Selain itu, Sultan juga mengkritisi gagalnya para pemimpin eksekutif Negara-negara di dunia saat ini dalam mengendalikan laju peningkatan emisi karbon sesuai batas maksimal yang ditetapkan pada Paris Agreement.
Penting untuk kami tegaskan bahwa, perubahan Iklim merupakan bencana lintas territorial, yang hanya bisa diselesaikan secara Bersama-sama. Sehingga, Sangat tidak mungkin dunia akan mengharapkan kemajuan yang berarti dalam setiap COP di masa mendatang, jika masih terdapat satu atau dua negara yang merasa dirugikan kepentingan nasionalnya oleh kesepakatan iklim yang dibangun saat ini", kata Sultan.
Kita perlu mengubah 'ambisi nasional' menjadi 'tindakan kolektif global' dalam memanfaatkan momen ini untuk mengatur ulang titik keseimbangan, dan mempercepat transisi ke masa depan yang lebih berkelanjutan, adil, positif terhadap hutan serta komoditas perdagangan kehutanan.
Sultan pun mengajak semua lembaga parlemen dunia untuk turut berkontribusi secara aktif dengan merumuskan kebijakan perundangan-undangan terkait perubahan iklim.
"Dalam suasana penuh kehangatan dan persahabatan COP26 ini DPD RI ingin mengajak semua Lembaga parlemen negara-negara sahabat peserta COP26 untuk menghadirkan gagasan dan solusi alternatif terhadap krisis semesta ini melalui forum tingkat tinggi inter-parliamentary meeting", ajak Sultan.
Baca Juga: Jelang Konferensi COP26, DPD RI Gelar FGD Bahas Perubahan Iklim
Keterlibatan Lembaga legislative yang berkolaborasi Bersama NGO dan organisasi pemerhati lingkungan dalam agenda ini, terangnya, akan memberikan determinasi dan akselerasi bagi capaian-capaian pada target iklim yang seimbang dalam jangka Panjang.
"DPD RI akan memulainya dengan berupaya memformulasikan Rancangan Undang-undang Omnibus Law Perubahan Iklim.
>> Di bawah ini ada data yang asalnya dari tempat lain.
-- ==== Sys2Proof/Config.lean ====
section
/-! DEFINITION. What the manual leaves to an implementation and no claim may know: the free values. None has a body. -/

namespace Sys2Proof.Config

/-- R111, R112: which of the two neighbours of an inexact exact result a special function returns
(false: the one toward zero; true: the one away from zero). First argument: the function's minor. DESIGN CHOICE: log entry 4. -/
opaque specialAway : Nat → BitVec 64 → Bool

/-- R58, R111: whether a special function whose exact result lies at most half a quantum above a power of two returns the value below
that power, which is within one ulp too. DESIGN CHOICE: log entry 4. -/
opaque specialBelow : Nat → BitVec 64 → Bool

/-- R193: a byte of a record's term area after a term retired. Applied to the counter `State.fresh`. DESIGN CHOICE: log entry 4. -/
opaque freeByte : Nat → BitVec 8

/-- R193: which free slot of the term area a term takes (reduced modulo the number of free slots). DESIGN CHOICE: log entry 4. -/
opaque freeSlot : Nat → Nat

/-- R210: which of the old and the new word a fetch returns after a launch stored to its own code (true: the loop buffer's). DESIGN CHOICE: log entry 4. -/
opaque oldWord : Nat → Bool

/-- R397: the SHA-384 digest of a measured object, given as bytes. DESIGN CHOICE: log entry 4. -/
opaque sha384 : List (BitVec 8) → BitVec 384

/-- R395: whether the ECDSA P-384 signature over an image's digest verifies under the fused key. DESIGN CHOICE: log entry 4. -/
opaque signatureOk : BitVec 384 → BitVec 768 → Bool

/-- R396: the plaintext of a delivered KEY_DATA under the session key (which two AES-256 keys it is). DESIGN CHOICE: log entry 4. -/
opaque unwrapKey : BitVec 512 → BitVec 512

/-- R303, R396: AES-256-XTS of an aligned 16-byte block of memory under key material at a physical address: which permutation of the blocks
it is, plaintext to stored block. DESIGN CHOICE: log entry 4. -/
opaque blockCipher : BitVec 512 → Nat → BitVec 128 ≃ BitVec 128

/-- R372: the operating hours at a margin plan. Applied to `State.fresh`. DESIGN CHOICE: log entry 4. -/
opaque hours : Nat → BitVec 32

/-- R398: what a sensor of the side-band port reads (sensor number, reading counter). DESIGN CHOICE: log entry 4. -/
opaque sensor : Nat → Nat → BitVec 64

/-- Which of several candidates an implementation takes where the manual does not say: the core of a team that fits on several
(R271), the number of a slot, a record or a fork set (R156, R180, R194). Applied to the counter `State.fresh`. DESIGN CHOICE: log entry 4. -/
opaque choice : Nat → Nat

/-- R325: the code of a directory state in a `dirop` event (0 I, 1 S, 2 E, 3 O, 4 M). DESIGN CHOICE: log entry 4. -/
opaque dirCode : Nat → BitVec 4

/-- R282: how many events the counter of a shared resource has counted since it was last published. Applied to `State.fresh`. DESIGN CHOICE: log entry 4. -/
opaque countedEvents : Nat → Nat

end Sys2Proof.Config
end

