-- ==== Sys2Proof/Syntax.lean ====
section
/-! DEFINITION. The syntax: operands, modifiers, and ONE constructor of `Instr` for each row of the table of operations and
events. Rows 1 to 315 are instructions (lane set, uniform set, Gloss set); the other rows are the module's own steps, which
no word encodes: their arguments say which pending occurrence, unit or outside input the step is about. -/

namespace Sys2Proof

/-- Operand control of a controlled source field (R13). -/
inductive Ctl | plain | last | keep | trap
  deriving DecidableEq, Repr

/-- A controlled source field: a register number and its control (R27, R13). -/
structure Src where
  r : BitVec 6
  c : Ctl
  deriving DecidableEq, Repr

/-- Rounding group (R31). -/
inductive Rnd | rne | rtz | rup | rdn
  deriving DecidableEq, Repr

/-- Cache hint (R31). -/
inductive Hint | hn | hs | hl
  deriving DecidableEq, Repr

/-- Address space (R31, R120). -/
inductive Space | g | s | h
  deriving DecidableEq, Repr

/-- Memory width codes (R125). -/
inductive Width | b | hw | w | d
  deriving DecidableEq, Repr

/-- Ordering kind of a fence (R31). -/
inductive OrdKind | acq | rel | ar | sc
  deriving DecidableEq, Repr

/-- Scope (R31). -/
inductive Scope | thread | group | team | pair | core | die | dev | sys
  deriving DecidableEq, Repr

/-- Condition of a handle wait (R143). -/
inductive HCond | full | free | idle
  deriving DecidableEq, Repr

/-- Kinds of a conversion (R114). -/
inductive Kind | d | f | hf | bf | e4 | i32 | n32 | i64 | n64
  deriving DecidableEq, Repr

/-- Element types of an atomic (R133). -/
inductive AtomTy | i32 | n32 | i64 | n64 | d
  deriving DecidableEq, Repr

/-- Order group of an atomic (R133). -/
inductive AtomOrd | rlx | acq | rel | ar | sc
  deriving DecidableEq, Repr

/-- The system registers of R170. -/
inductive SysReg | fpx | amax (k : BitVec 3) | atomSize | gang | trapKind | trapPc | trapAddr | trapInfo | trapTid
  | trapTmp0 | trapTmp1 | trapTmp2
  deriving DecidableEq, Repr

/-- Rounding and subnormal groups of a long floating form (R104). -/
structure FMod where
  rnd : Rnd
  ftz : Bool
  deriving DecidableEq, Repr

/-- Word 1 of a conversion (R114). -/
structure CvtMod where
  dk : Kind
  sk : Kind
  part : BitVec 4
  slot : BitVec 3
  satf : Bool
  ftz : Bool
  rnd : Rnd
  deriving DecidableEq, Repr

/-- Word 1 of `ld` and `st` (R125). -/
structure MemMod where
  space : Space
  width : Width
  hint : Hint
  off : BitVec 14
  deriving DecidableEq, Repr

/-- Word 1 of `lde` (R125): `chk` is the predicate of the `.chk` form. -/
structure LdeMod where
  width : Width
  hint : Hint
  chk : Option (BitVec 3)
  off : BitVec 14
  deriving DecidableEq, Repr

/-- Word 1 of `pf` (R125). -/
structure PfMod where
  space : Space
  hint : Hint
  off : BitVec 14
  deriving DecidableEq, Repr

/-- Word 1 of an atomic (R133). -/
structure AtomMod where
  space : Space
  ty : AtomTy
  scope : Scope
  order : AtomOrd
  off : BitVec 13
  deriving DecidableEq, Repr

/-- An event a tap offers to a Gloss unit (R325): class code, the three words, and for whom it occurred. -/
structure GlossEvent where
  cls : Nat
  a : BitVec 32
  b : BitVec 32
  src : BitVec 32
  asid : BitVec 12
  vdev : Nat
  deriving DecidableEq, Repr

/-- What a peer asks of this module's memory (R350). -/
inductive PeerOp
  | read (bytes : Nat)
  | write (data : List (BitVec 8))
  | atomic (minor : Nat) (ty : AtomTy) (x y : BitVec 64)
  deriving DecidableEq, Repr

/-- A request that arrives from accelerator `peer` at UALink port `port` for local physical address `pa` (R349, R350). -/
structure PeerReq where
  peer : Nat
  port : Nat
  pa : Nat
  op : PeerOp
  deriving DecidableEq, Repr

/-- A peer's answer to a request this module sent (R350): performed (with the bytes read), refused, or unreachable. -/
inductive PeerReply
  | done (data : List (BitVec 8))
  | refused
  | unreachable
  deriving DecidableEq, Repr

/-- A message that arrives over UALink for mailbox `m` of virtual device `vdev` (R351), with its marked words (R160). -/
structure PeerMsg where
  peer : Nat
  vdev : Nat
  m : Nat
  data : List (BitVec 8)
  bad : List Nat := []
  deriving DecidableEq, Repr

/-- A face that arrives at a halo engine (R354): its sender, the virtual device it is for, its tag, its bytes, and which of them carry an
uncorrectable mark. -/
structure Face where
  peer : Nat
  inst : Nat
  vdev : Nat
  tag : Nat
  data : List (BitVec 8)
  bad : List Nat
  deriving DecidableEq, Repr

/-- What another member of a collective group contributes (R356): the group and the tag of its command, its rank, its operation and type
codes, its source bytes and which of them carry an uncorrectable mark. -/
structure Contribution where
  group : Nat
  tag : Nat
  rank : Nat
  op : Nat
  ty : Nat
  data : List (BitVec 8)
  bad : List Nat
  deriving DecidableEq, Repr

/-- One canary of a unit of a die (R371): a core (by local number) or a lane group (64 times its link direction and its number), with the
readings, in ps, that successive voltage steps show. -/
structure Canary where
  isLink : Bool
  unit : Nat
  slack : List Nat
  deriving DecidableEq, Repr

/-- The structure in which a soft error is detected (R364), with its place. -/
inductive ErrPlace
  | vreg (tk : Nat) (r : BitVec 6)
  | sreg (gk : Nat) (r : BitVec 6)
  | stash (team off : Nat)
  | l1 (core line off : Nat)
  | l2 (pa : Nat) (dirty : Bool)
  | hbm (pa : Nat)
  | fetch (tk : Nat)
  | acc (ctx core slot : Nat)
  | record (ctx core rid : Nat)
  | dir (line : Nat)
  | gloss (die word : Nat)
  deriving DecidableEq, Repr

/-- A detected error: where, correctable or not. R365's die and `where` follow from the place, but for the die of an L2 line (`die`) and the
number that `where` shows for a Gloss word (`at_`), which R365 does not name. -/
structure SoftErr where
  place : ErrPlace
  die : Nat
  at_ : BitVec 12
  corr : Bool
  deriving DecidableEq, Repr

/-- A firmware image (R395). -/
structure FwImage where
  digest : BitVec 384
  sig : BitVec 768
  ver : Nat
  deriving DecidableEq, Repr

/-- A register access of the host (a write of `val`; none: a read): through the physical function's window, or through virtual function `vf`'s (R390, R391). -/
structure RegAccess where
  vf : Option Nat
  off : Nat
  width : Nat
  val : Option (BitVec 64)
  deriving DecidableEq, Repr

/-- The host's access to module memory that enters at a die (R276). -/
structure HostReq where
  die : Nat
  pa : Nat
  wr : Option (List (BitVec 8))
  len : Nat
  deriving DecidableEq, Repr
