/-- R87: `setp.le.n32`. -/
def execSetpLeN32 (p : BitVec 3) (a b : Src) (s : State) : Out :=
  lane (formP false p a b) false (bp fun x y => (lo32 x).ule (lo32 y)) s

/-- R88: `pand`. -/
def execPand (p q r : BitVec 3) (s : State) : Out :=
  lane (formPP false p [q, r]) false (bpp false q r fun x y => x && y) s

/-- R88: `por`. -/
def execPor (p q r : BitVec 3) (s : State) : Out :=
  lane (formPP false p [q, r]) false (bpp false q r fun x y => x || y) s

/-- R88: `pxor`. -/
def execPxor (p q r : BitVec 3) (s : State) : Out :=
  lane (formPP false p [q, r]) false (bpp false q r fun x y => x != y) s

/-- R88: `pandn`. -/
def execPandn (p q r : BitVec 3) (s : State) : Out :=
  lane (formPP false p [q, r]) false (bpp false q r fun x y => x && !y) s

/-- R88: `pnot`. -/
def execPnot (p q : BitVec 3) (s : State) : Out :=
  lane (formPP false p [q]) false (bpp false q q fun x _ => !x) s

/-- R89: `sel`. -/
def execSel (d : BitVec 6) (a b : Src) (k : BitVec 3) (s : State) : Out :=
  lane { form2 false d a b with preds := [k] } false (fun v i s =>
    effV (if (getPQ s s.cur.gk i false k).b then v.getD 0 0 else v.getD 1 0)) s

/-- R85: `add.i64` with an immediate. -/
def execAddI64Imm (d : BitVec 6) (a : Src) (i : BitVec 11) (s : State) : Out :=
  lane (form1 false d a) false (b1 fun x => x + i.signExtend 64) s

/-- R85: `add.i32` with an immediate. -/
def execAddI32Imm (d : BitVec 6) (a : Src) (i : BitVec 11) (s : State) : Out :=
  lane (form1 false d a) false (b1 fun x => sx32 (lo32 x + i.signExtend 32)) s

/-- R85: `add.i32.sat` with an immediate. -/
def execAddI32SatImm (d : BitVec 6) (a : Src) (i : BitVec 11) (s : State) : Out :=
  lane (form1 false d a) false (b1 fun x => satI 32 ((lo32 x).toInt + i.toInt)) s

/-- R85: `add.i64.sat` with an immediate. -/
def execAddI64SatImm (d : BitVec 6) (a : Src) (i : BitVec 11) (s : State) : Out :=
  lane (form1 false d a) false (b1 fun x => satI 64 (x.toInt + i.toInt)) s

/-- R85: `and` with an immediate. -/
def execAndImm (d : BitVec 6) (a : Src) (i : BitVec 11) (s : State) : Out :=
  lane (form1 false d a) false (b1 fun x => x &&& i.signExtend 64) s

/-- R85: `or` with an immediate. -/
def execOrImm (d : BitVec 6) (a : Src) (i : BitVec 11) (s : State) : Out :=
  lane (form1 false d a) false (b1 fun x => x ||| i.signExtend 64) s

/-- R85: `xor` with an immediate. -/
def execXorImm (d : BitVec 6) (a : Src) (i : BitVec 11) (s : State) : Out :=
  lane (form1 false d a) false (b1 fun x => x ^^^ i.signExtend 64) s

/-- R85: `shl.n64` by an immediate. -/
def execShlN64Imm (d : BitVec 6) (a : Src) (i : BitVec 11) (s : State) : Out :=
  lane (form1 false d a) false (b1 fun x => shl64 x (i.setWidth 64)) s

/-- R85: `shr.n64` by an immediate. -/
def execShrN64Imm (d : BitVec 6) (a : Src) (i : BitVec 11) (s : State) : Out :=
  lane (form1 false d a) false (b1 fun x => shr64 x (i.setWidth 64)) s

/-- R85: `shr.i64` by an immediate. -/
def execShrI64Imm (d : BitVec 6) (a : Src) (i : BitVec 11) (s : State) : Out :=
  lane (form1 false d a) false (b1 fun x => sar64 x (i.setWidth 64)) s

/-- R85: `mul.i64` with an immediate. -/
def execMulI64Imm (d : BitVec 6) (a : Src) (i : BitVec 11) (s : State) : Out :=
  lane (form1 false d a) false (b1 fun x => x * i.signExtend 64) s

/-- R86: `movc`. -/
def execMovc (d : BitVec 6) (i : BitVec 24) (s : State) : Out :=
  lane { uni := false, flds := [], dv := .some d } false (fun _ _ _ => effV (i.signExtend 64)) s

/-- R86: `movc.m`. -/
def execMovcM (d : BitVec 6) (i : BitVec 24) (s : State) : Out :=
  lane { uni := false, flds := [fD false d], dv := .some d } false (b1 fun x => movcMid x i) s

/-- R86: `movc.h`. -/
def execMovcH (d : BitVec 6) (i : BitVec 16) (s : State) : Out :=
  lane { uni := false, flds := [fD false d], dv := .some d } false (b1 fun x => movcHigh x i) s

/-- R90: `rdsr`. -/
def execRdsr (d : BitVec 6) (r : BitVec 3) (s : State) : Out :=
  lane { uni := false, flds := [], dv := .some d } false (fun _ i s => effV (specialReg s s.cur.gk i r)) s

end Sys2Proof.Machine
end

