/-! ## The choice of a copy (R131, R297, R299) -/

/-- Where the bytes of the current copy at an offset lie: in slot 0 while the sub-block is pending (R297). DEDUCED: log entry 32. -/
def currentAt (s : State) (r i : Nat) (l : Leaf) (off : Nat) : Nat :=
  let page := l.pa / 65536 * 65536
  if catPend s r i / 2 ^ (off / 4096) % 2 = 1 then
    (match catSlots s r i with | (_, p) :: _ => p + off | [] => page + off)
  else page + off

/-- The page from which an edition-named read of a byte is served; none: reclaimed or never kept. `e` none: the open edition. -/
def chooseCopy (s : State) (r i : Nat) (l : Leaf) (e : Option Nat) (off : Nat) : Option Nat :=
  match e with
  | .none => .some (currentAt s r i l off)
  | .some e =>
    if eOpen s r ≤ e ∨ l.edition ≤ e then .some (currentAt s r i l off)
    else
      let slots := catSlots s r i
      let n := keptCount s r l.edition slots
      match (slots.take n).find? fun c => decide (c.1 ≤ e) with
      | .some c => .some (c.2 + off)
      | .none => .none

/-- The pages of some addresses are seen under a leaf's key from now on (R303). -/
def viewAddrs (l : Leaf) (as : List Nat) (s : State) : State :=
  (as.map (· / 65536)).eraseDups.foldl (fun s p => viewPage (p * 65536) (materialOf s l) s) s
/-- The bytes at some addresses under a leaf's key (R303), and which of them carry a mark. -/
def keyedBytes (s : State) (l : Leaf) (as : List Nat) : List Byte × List Bool :=
  let s := viewAddrs l as s
  (as.map fun a => tget 0 a s.mm.mem, as.map (badAt s))

/-- What an edition-named read within one page comes to: the bytes and which of them carry a mark; the edition is gone; the copy lies
outside the device's slices (R310). -/
inductive EdRead
  | ok (bs : List Byte) (bad : List Bool)
  | gone
  | denied
  deriving DecidableEq, Repr

/-- Where the bytes of an edition-named read lie; none: the edition is gone. -/
def editionAt (s : State) (asid va n : Nat) (l : Leaf) (e : Option Nat) : Option (List Nat) :=
  match pageIndex s l.region asid va with
  | .none => .none
  | .some i =>
    let at_ := (List.range n).map fun k => chooseCopy s l.region i l e (va % 65536 + k)
    if at_.all Option.isSome then .some (at_.map (·.getD 0)) else .none

/-- An edition-named read within one page. -/
def editionRead (s : State) (asid va n : Nat) (l : Leaf) (e : Option Nat) : EdRead :=
  match editionAt s asid va n l e with
  | .none => .gone
  | .some as =>
    if as.all (sliceOk s (vdevOf s asid)) then (let r := keyedBytes s l as; .ok r.1 r.2) else .denied

/-- Where the bytes of a piece of a read that names no edition lie now (R297, R299). -/
def pieceAddrs (s : State) (asid : Nat) (p : Piece) : List Nat :=
  let u := p.va.toNat % 2 ^ 57
  let plain := (List.range p.part.len).map (p.part.pa + ·)
  if p.region = 0 then plain
  else match agentLeaf s asid u with
    | .none => plain
    | .some l => match pageIndex s l.region asid u with
      | .none => plain
      | .some i => (List.range p.part.len).map fun k => currentAt s l.region i l (u % 65536 + k)

/-- The bytes of a piece of a read that names no edition, as they are now, and which carry a mark: under the key of the leaf (R303). -/
def pieceNow (s : State) (asid : Nat) (p : Piece) : List Byte × List Bool :=
  let as := pieceAddrs s asid p
  match (if p.at_ = 0 ∨ !isHbm p.part.pa then .none else agentLeaf s asid (p.va.toNat % 2 ^ 57)) with
  | .some l => keyedBytes s l as
  | .none => (as.map fun a => tget 0 a s.mm.mem, as.map (badAt s))
def piecesNow (s : State) (asid : Nat) (ps : List Piece) : List Byte × List Bool :=
  ps.foldl (fun acc p => let r := pieceNow s asid p; (acc.1 ++ r.1, acc.2 ++ r.2)) ([], [])

/-! ## Reclaim (R300, R301, R302) -/

/-- Whether a wait is for a page of a sub-pool (R302). -/
def isPoolWait (r k : Nat) (w : Wait) : Bool := w == .pool r k

/-- The waits in EDITION_POOL for a sub-pool end, a page having entered it: every waiter acts again (R302). DEDUCED: log entry 11. -/
def endPoolWaits (r k : Nat) (s : State) : State :=
  { s with
    thr := tmap {} (fun _ t => if isPoolWait r k t.wait then { t with wait := .none } else t) s.thr
    mm := { s.mm with ops := s.mm.ops.map fun o => match o.k with
      | .copy c => if isPoolWait r k c.wait then { o with k := .copy { c with wait := .none } } else o
      | .claim d p n m w => if isPoolWait r k w then { o with k := .claim d p n m .none } else o
      | _ => o }
    pk := { s.pk with
      halo := tmap [] (fun _ cs => cs.map fun c => if isPoolWait r k c.wait then { c with wait := .none } else c) s.pk.halo
      coll := tmap [] (fun _ cs => cs.map fun c => if isPoolWait r k c.wait then { c with wait := .none } else c) s.pk.coll } }

/-- A page enters a sub-pool. -/
def subPush (r k page : Nat) (s : State) : State :=
  let p := subPool s r k
  endPoolWaits r k (setCount r k (p.count + 1) (pwriteN (p.stack + 8 * p.count) 8 page s))

/-- The oldest copies of a list go to their sub-pools, `n` of them at most, while the stacks have room; each counts as reclaimed. -/
def freeOldest (r i : Nat) : Nat → List (Nat × Nat) → State → List (Nat × Nat) × State
  | 0, slots, s => (slots, s)
  | n + 1, slots, s =>
    match slots.getLast? with
    | .none => (slots, s)
    | .some c =>
      let k := subPoolOf s c.2
      if subRoom s r k = 0 then (slots, s)
      else
        let ctx := match (tget .none r s.bd.maps).getD [] with | m :: _ => m.asid | [] => 0
        freeOldest r i n slots.dropLast (tapBindery c.2 i 1 r ctx (bump (regionAt s r + 192) 8 (subPush r k c.2 s)))

/-- The reclaimable copies of a page are freed, but for a copy in slot 0 that pending sub-blocks still need (R301). -/
def reclaimPage (r i cur : Nat) (s : State) : State :=
  let slots := catSlots s r i
  let pin := if catPend s r i ≠ 0 then 1 else 0
  let n := slots.length - max (keptCount s r cur slots) pin
  if n = 0 then s
  else
    let x := freeOldest r i n slots s
    setCat r i (catPend x.2 r i) x.1 x.2

/-- A page's current copy, address and edition: from the leaf of a valid mapping, or, with none, as the Bindery last set it. -/
def pageCurrent (s : State) (r i : Nat) : Nat × Nat :=
  match ((tget .none r s.bd.maps).getD []).findSome? fun m => mappedLeaf s m.asid (m.va + 65536 * i) with
  | .some l => (l.pa / 65536 * 65536, l.edition)
  | .none => tget (0, 0) (r * 2 ^ 20 + i) s.bd.current
def pageEdition (s : State) (r i : Nat) : Nat := (pageCurrent s r i).2
/-- The key material of a region's page: that of its leaf in a valid mapping; with none, as the page was last seen (R303). -/
def pageMaterial (s : State) (r i : Nat) : Option (BitVec 512) :=
  match ((tget .none r s.bd.maps).getD []).findSome? fun m => mappedLeaf s m.asid (m.va + 65536 * i) with
  | .some l => materialOf s l
  | .none => tget .none ((pageCurrent s r i).1 / 65536) s.mm.wrapped

/-- Every reclaimable copy of a region (R302). -/
def reclaimRegion (r : Nat) (s : State) : State :=
  (List.range (regionPages s r)).foldl (fun s i => if catCount s r i = 0 then s else reclaimPage r i (pageEdition s r i) s) s

/-! ## Copy on write (R297, R298, R300) -/

/-- The code of the running launches moves with its page, and so does their having stored to it (R210). -/
def copyCode (src dst n : Nat) (s : State) : State :=
  let from_ := (tkeys s.mm.stored).filter fun k => k % 2 ^ 40 == src / 65536
  let stored := from_.foldl (fun m k => tset false (k / 2 ^ 40 * 2 ^ 40 + dst / 65536) true m) s.mm.stored
  { s with
    grid := tmap {} (fun _ g => { g with code0 := putBytes dst ((List.range n).map fun i => tget 0 (src + i) g.code0) g.code0 }) s.grid
    mm := { s.mm with stored := stored } }
/-- Copy `n` bytes, marks included: decrypted and encrypted under the key material of the leaf (R303, R315). -/
def copyBytes (m : Option (BitVec 512)) (src dst n : Nat) (s : State) : State :=
  let s := viewPage dst m (viewPage src m s)
  let bad := (List.range (n / 8)).filter fun w => badAt s (src + 8 * w)
  let s := copyCode src dst n (pwrite dst (pread s src n) s)
  bad.foldl (fun s w => pmark (dst + 8 * w) 8 s) s

/-- Whether every dirty line of a page can go home: each core that holds one has a path there (R319). -/
def recallable (s : State) (page : Nat) : Bool :=
  (s.mm.l1 ++ s.mm.comb).all fun l => l.line / 512 != page / 65536 || l.dirty == 0 || reachable s l.core (l.line * 128)

/-- Every line of a page that a core holds goes home and out of the L1s (R291, R315). -/
def recallPage (page : Nat) (s : State) : State :=
  let mine (l : Line) : Bool := l.line / 512 == page / 65536
  let s := (s.mm.comb.filter mine).foldl (fun s l => drainEntry l.core l.line s) s
  let s := (s.mm.l1.filter mine).foldl (fun s l => sendBack l.core l.line s) s
  { s with mm := { s.mm with l1 := s.mm.l1.filter fun l => !mine l
                             dir := tdrop (fun k => k / 512 == page / 65536) s.mm.dir } }

/-- The leaf entries of every valid mapping take a new page address, edition and placement, and no core keeps the old translation
(R298, R304). -/
def remapPage (r i page edition place : Nat) (s : State) : State :=
  let s := { s with bd := { s.bd with current := tset (0, 0) (r * 2 ^ 20 + i) (page, edition) s.bd.current } }
  ((tget .none r s.bd.maps).getD []).foldl (fun s m =>
    let va := m.va + 65536 * i
    match mappedLeaf s m.asid va with
    | .none => s
    | .some l =>
      let e := rdN s l.at_ 16
      let e := e - nb e 51 16 * 2 ^ 16 + page / 65536 * 2 ^ 16
      let e := e - nb e 62 60 * 2 ^ 60 + place * 2 ^ 60
      let e := e - nb e 127 96 * 2 ^ 96 + edition * 2 ^ 96
      dropXlat m.asid (va % 2 ^ 57 / 65536) 1 (recallPage (l.pa / 65536 * 65536) (pwriteN l.at_ 16 e s))) s

/-- One pending sub-block is copied from slot 0; with the last one a pinned copy that has become reclaimable is freed (R297, R301). -/
def copySub (r i sub : Nat) (cur : Nat × Nat) (s : State) : State :=
  let slots := catSlots s r i
  let pend := catPend s r i
  if pend / 2 ^ sub % 2 = 0 then s
  else
    let p0 := match slots with | (_, p) :: _ => p | [] => cur.1
    let s := copyBytes (pageMaterial s r i) (p0 + 4096 * sub) (cur.1 + 4096 * sub) 4096 s
    let s := setCat r i (pend - 2 ^ sub) slots s
    if pend = 2 ^ sub then reclaimPage r i cur.2 s else s

/-- Every pending sub-block (R297, COPYING_STALE). -/
def copyAllSubs (r i : Nat) (cur : Nat × Nat) (s : State) : State := (List.range 16).foldl (fun s k => copySub r i k cur s) s

/-- A page from a sub-pool, after reclaim if it is empty (R302); what reclaim has freed stays freed. DEDUCED: log entry 11. -/
def takePage (r k : Nat) (s : State) : Option Nat × State :=
  match subPop r k s with
  | .some x => (.some x.1, x.2)
  | .none =>
    let s := reclaimRegion r s
    match subPop r k s with | .some x => (.some x.1, x.2) | .none => (.none, s)

/-- The copies after an insertion (R300): the reclaimable ones beyond the depth go, oldest first; if there are still too many the
oldest goes, and counts as forced. -/
def trimSlots (r i : Nat) (slots : List (Nat × Nat)) (pend : Nat) (s : State) : State :=
  let depth := regionDepth s r
  let recl := slots.length - keptCount s r (eOpen s r) slots
  let x := freeOldest r i (min recl (slots.length - depth)) slots s
  let x := if depth < x.1.length then
      (let y := freeOldest r i 1 x.1 x.2; (y.1, bump (regionAt s r + 184) 4 y.2))
    else x
  setCat r i pend x.1 x.2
RUU yang akan kami susun secara inklusif, komprehensif, intergratif dan holistic, dan diharapkan mampu menjadi tawaran kebijakan yang bisa diadopsi oleh semua negara", tambahnya.
Sebagai penutup, mantan ketua HIPMI bengkulu ini mengajak para pelaku bisnis dunia untuk memperhatikan aktivitas pertanian dan kehutanan para petani kecil di banyak negara berkembang.
"Tentu menjadi harapan besar kita semua, bahwa setelah melewati forum yang bermartabat ini, Perhatian para pemimpin dunia dan pelaku industry global akan dialihkan sejenak kepada keberadaan hutan hujan tropis dan nasib petani kecil di banyak negara berkembang, atau dalam jangka panjang dunia akan kehilangan ratusan jenis rempah dan commodity trade lainnya di pasar global", harapnya.
Dengan sedikit ungkapan satire, Sultan mengatakan, Apa artinya kemewahan makan malam tuan-tuan tanpa pala dan lada yang ditumbuhkan oleh petani kecil di tanah Nusantara kami.